# [WHAT IS NEEDED]
Of the lines below, report only those that contain "freeInput".

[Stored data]
*** Begin section ***
-- ==== Sys2Proof/Laws/Links.lean ====
section
/-! SUPPORT. What each operation of Machine/Links.lean keeps (Laws/Kept.lean). -/
set_option linter.all false
namespace Sys2Proof.Machine

variable {pq : List Instr} {va : Bool}

theorem State.setLink_kept (k : Nat) (l : Link) {s : State} (hs : Kept pq va s) : Kept pq va (State.setLink k l s) := by
  unfold State.setLink
  repeat' first
    | with_reducible assumption
    | intro _
    | (extract_lets +onlyGivenNames lx; refine (fun (hlx : Kept pq va lx) => ?_ : Kept pq va lx → _) ?_; rotate_left; simp -zeta only [lx]; clear lx; rotate_right; clear_value lx; revert lx; refine kept_lock ?_; intro lx hlx)
    | (extract_lets +onlyGivenNames lx; clear_value lx; revert lx; refine kept_lock ?_; intro lx)
    | with_reducible apply kept_ite
    | with_reducible apply kept_foldl
    | simp -zeta only [kept_mk, keptF_fold]
    | split

theorem State.linkFault_kept (p : Nat) (code : Nat) (fseq : Nat) {s : State} (hs : Kept pq va s) : Kept pq va (State.linkFault p code fseq s) := by
  unfold State.linkFault
  repeat' first
    | with_reducible assumption
    | intro _
    | (extract_lets +onlyGivenNames lx; refine (fun (hlx : Kept pq va lx) => ?_ : Kept pq va lx → _) ?_; rotate_left; simp -zeta only [lx]; clear lx; rotate_right; clear_value lx; revert lx; refine kept_lock ?_; intro lx hlx)
    | (extract_lets +onlyGivenNames lx; clear_value lx; revert lx; refine kept_lock ?_; intro lx)
    | with_reducible apply State.recordF_kept
    | with_reducible apply State.setReg_kept
    | with_reducible apply kept_ite
    | with_reducible apply kept_foldl
    | simp -zeta only [kept_mk, keptF_fold]
    | split

theorem State.linkTally_kept (k : Nat) (i : Nat) (n : Nat) {s : State} (hs : Kept pq va s) : Kept pq va (State.linkTally k i n s) := by
  unfold State.linkTally
  repeat' first
    | with_reducible assumption
    | intro _
    | (extract_lets +onlyGivenNames lx; refine (fun (hlx : Kept pq va lx) => ?_ : Kept pq va lx → _) ?_; rotate_left; simp -zeta only [lx]; clear lx; rotate_right; clear_value lx; revert lx; refine kept_lock ?_; intro lx hlx)
    | (extract_lets +onlyGivenNames lx; clear_value lx; revert lx; refine kept_lock ?_; intro lx)
    | with_reducible apply State.tallyAdd_kept
    | with_reducible apply kept_ite
    | with_reducible apply kept_foldl
    | simp -zeta only [kept_mk, keptF_fold]
    | split

theorem State.returnCredit_kept (k : Nat) (part : Nat) (p : Packet) {s : State} (hs : Kept pq va s) : Kept pq va (State.returnCredit k part p s) := by
  unfold State.returnCredit
  repeat' first
    | with_reducible assumption
    | intro _
    | (extract_lets +onlyGivenNames lx; refine (fun (hlx : Kept pq va lx) => ?_ : Kept pq va lx → _) ?_; rotate_left; simp -zeta only [lx]; clear lx; rotate_right; clear_value lx; revert lx; refine kept_lock ?_; intro lx hlx)
    | (extract_lets +onlyGivenNames lx; clear_value lx; revert lx; refine kept_lock ?_; intro lx)
    | with_reducible apply State.setLink_kept
    | with_reducible apply kept_ite
    | with_reducible apply kept_foldl
    | simp -zeta only [kept_mk, keptF_fold]
    | split

theorem State.freeInput_kept (q : RQ) {s : State} (hs : Kept pq va s) : Kept pq va (State.freeInput q s) := by
  unfold State.freeInput
  repeat' first
    | with_reducible assumption
    | intro _
    | (extract_lets +onlyGivenNames lx; refine (fun (hlx : Kept pq va lx) => ?_ : Kept pq va lx → _) ?_; rotate_left; simp -zeta only [lx]; clear lx; rotate_right; clear_value lx; revert lx; refine kept_lock ?_; intro lx hlx)
    | (extract_lets +onlyGivenNames lx; clear_value lx; revert lx; refine kept_lock ?_; intro lx)
    | with_reducible apply State.returnCredit_kept
    | with_reducible apply kept_ite
    | with_reducible apply kept_foldl
    | simp -zeta only [kept_mk, keptF_fold]
    | split

theorem State.forgetCredits_kept (k : Nat) {s : State} (hs : Kept pq va s) : Kept pq va (State.forgetCredits k s) := by
  unfold State.forgetCredits
  repeat' first
    | with_reducible assumption
    | intro _
    | (extract_lets +onlyGivenNames lx; refine (fun (hlx : Kept pq va lx) => ?_ : Kept pq va lx → _) ?_; rotate_left; simp -zeta only [lx]; clear lx; rotate_right; clear_value lx; revert lx; refine kept_lock ?_; intro lx hlx)
    | (extract_lets +onlyGivenNames lx; clear_value lx; revert lx; refine kept_lock ?_; intro lx)
    | with_reducible apply kept_ite
    | with_reducible apply kept_foldl
    | simp -zeta only [kept_mk, keptF_fold]
    | split

theorem State.putLocal_kept (k : Nat) (p : Packet) {s : State} (hs : Kept pq va s) : Kept pq va (State.putLocal k p s) := by
  unfold State.putLocal
  repeat' first
    | with_reducible assumption
    | intro _
    | (extract_lets +onlyGivenNames lx; refine (fun (hlx : Kept pq va lx) => ?_ : Kept pq va lx → _) ?_; rotate_left; simp -zeta only [lx]; clear lx; rotate_right; clear_value lx; revert lx; refine kept_lock ?_; intro lx hlx)
    | (extract_lets +onlyGivenNames lx; clear_value lx; revert lx; refine kept_lock ?_; intro lx)
    | with_reducible apply State.setLink_kept
    | with_reducible apply kept_ite
    | with_reducible apply kept_foldl
    | simp -zeta only [kept_mk, keptF_fold]
    | split

theorem State.countReplay_kept (t : Nat) (ps : List Packet) (h : Half) {s : State} (hs : Kept pq va s) : Kept pq va (State.countReplay t ps h s) := by
  unfold State.countReplay
  repeat' first
    | with_reducible assumption
    | intro _
    | (extract_lets +onlyGivenNames lx; refine (fun (hlx : Kept pq va lx) => ?_ : Kept pq va lx → _) ?_; rotate_left; simp -zeta only [lx]; clear lx; rotate_right; clear_value lx; revert lx; refine kept_lock ?_; intro lx hlx)
    | (extract_lets +onlyGivenNames lx; clear_value lx; revert lx; refine kept_lock ?_; intro lx)
    | with_reducible apply State.modRound_kept
    | with_reducible apply kept_ite
    | with_reducible apply kept_foldl
    | simp -zeta only [kept_mk, keptF_fold]
    | split

theorem State.replayEnds_kept (k : Nat) {s : State} (hs : Kept pq va s) : Kept pq va (State.replayEnds k s) := by
  unfold State.replayEnds
  repeat' first
    | with_reducible assumption
    | intro _
    | (extract_lets +onlyGivenNames lx; refine (fun (hlx : Kept pq va lx) => ?_ : Kept pq va lx → _) ?_; rotate_left; simp -zeta only [lx]; clear lx; rotate_right; clear_value lx; revert lx; refine kept_lock ?_; intro lx hlx)
    | (extract_lets +onlyGivenNames lx; clear_value lx; revert lx; refine kept_lock ?_; intro lx)
    | with_reducible apply State.countReplay_kept
    | with_reducible apply State.setLink_kept
    | with_reducible apply kept_ite
    | with_reducible apply kept_foldl
    | simp -zeta only [kept_mk, keptF_fold]
    | split

theorem State.drainLink_kept (k : Nat) {s : State} (hs : Kept pq va s) : Kept pq va (State.drainLink k s) := by
  unfold State.drainLink
  repeat' first
    | with_reducible assumption
    | intro _
    | (extract_lets +onlyGivenNames lx; refine (fun (hlx : Kept pq va lx) => ?_ : Kept pq va lx → _) ?_; rotate_left; simp -zeta only [lx]; clear lx; rotate_right; clear_value lx; revert lx; refine kept_lock ?_; intro lx hlx)
    | (extract_lets +onlyGivenNames lx; clear_value lx; revert lx; refine kept_lock ?_; intro lx)
    | with_reducible apply State.forgetCredits_kept
    | with_reducible apply State.replayEnds_kept
    | with_reducible apply State.setLink_kept
    | with_reducible apply kept_ite
    | with_reducible apply kept_foldl
    | simp -zeta only [kept_mk, keptF_fold]
    | split

theorem State.stopPort_kept (p : Nat) (st : Nat) {s : State} (hs : Kept pq va s) : Kept pq va (State.stopPort p st s) := by
  unfold State.stopPort
  repeat' first
    | with_reducible assumption
    | intro _
    | (extract_lets +onlyGivenNames lx; refine (fun (hlx : Kept pq va lx) => ?_ : Kept pq va lx → _) ?_; rotate_left; simp -zeta only [lx]; clear lx; rotate_right; clear_value lx; revert lx; refine kept_lock ?_; intro lx hlx)
    | (extract_lets +onlyGivenNames lx; clear_value lx; revert lx; refine kept_lock ?_; intro lx)
    | with_reducible apply State.drainLink_kept
    | with_reducible apply State.linkFault_kept
    | with_reducible apply State.setFld_kept
    | with_reducible apply kept_ite
    | with_reducible apply kept_foldl
    | simp -zeta only [kept_mk, keptF_fold]
    | split

theorem State.failLink_kept (k : Nat) {s : State} (hs : Kept pq va s) : Kept pq va (State.failLink k s) := by
  unfold State.failLink
  repeat' first
    | with_reducible assumption
    | intro _
    | (extract_lets +onlyGivenNames lx; refine (fun (hlx : Kept pq va lx) => ?_ : Kept pq va lx → _) ?_; rotate_left; simp -zeta only [lx]; clear lx; rotate_right; clear_value lx; revert lx; refine kept_lock ?_; intro lx hlx)
    | (extract_lets +onlyGivenNames lx; clear_value lx; revert lx; refine kept_lock ?_; intro lx)
    | with_reducible apply State.setLink_kept
    | with_reducible apply State.stopPort_kept
    | with_reducible apply kept_ite
    | with_reducible apply kept_foldl
    | simp -zeta only [kept_mk, keptF_fold]
    | split

theorem State.sendAgain_kept (k : Nat) {s : State} (hs : Kept pq va s) : Kept pq va (State.sendAgain k s) := by
  unfold State.sendAgain
  repeat' first
    | with_reducible assumption
    | intro _
    | (extract_lets +onlyGivenNames lx; refine (fun (hlx : Kept pq va lx) => ?_ : Kept pq va lx → _) ?_; rotate_left; simp -zeta only [lx]; clear lx; rotate_right; clear_value lx; revert lx; refine kept_lock ?_; intro lx hlx)
    | (extract_lets +onlyGivenNames lx; clear_value lx; revert lx; refine kept_lock ?_; intro lx)
    | with_reducible apply State.lifeAdd_kept
    | with_reducible apply State.linkTally_kept
    | with_reducible apply State.replayEnds_kept
    | with_reducible apply State.setLink_kept
    | with_reducible apply kept_ite
    | with_reducible apply kept_foldl
    | simp -zeta only [kept_mk, keptF_fold]
    | split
*** End section ***
# [ANSWER FOR THE TASK]
theorem State.freeInput_kept (q : RQ) {s : State} (hs : Kept pq va s) : Kept pq va (State.freeInput q s) := by
  unfold State.freeInput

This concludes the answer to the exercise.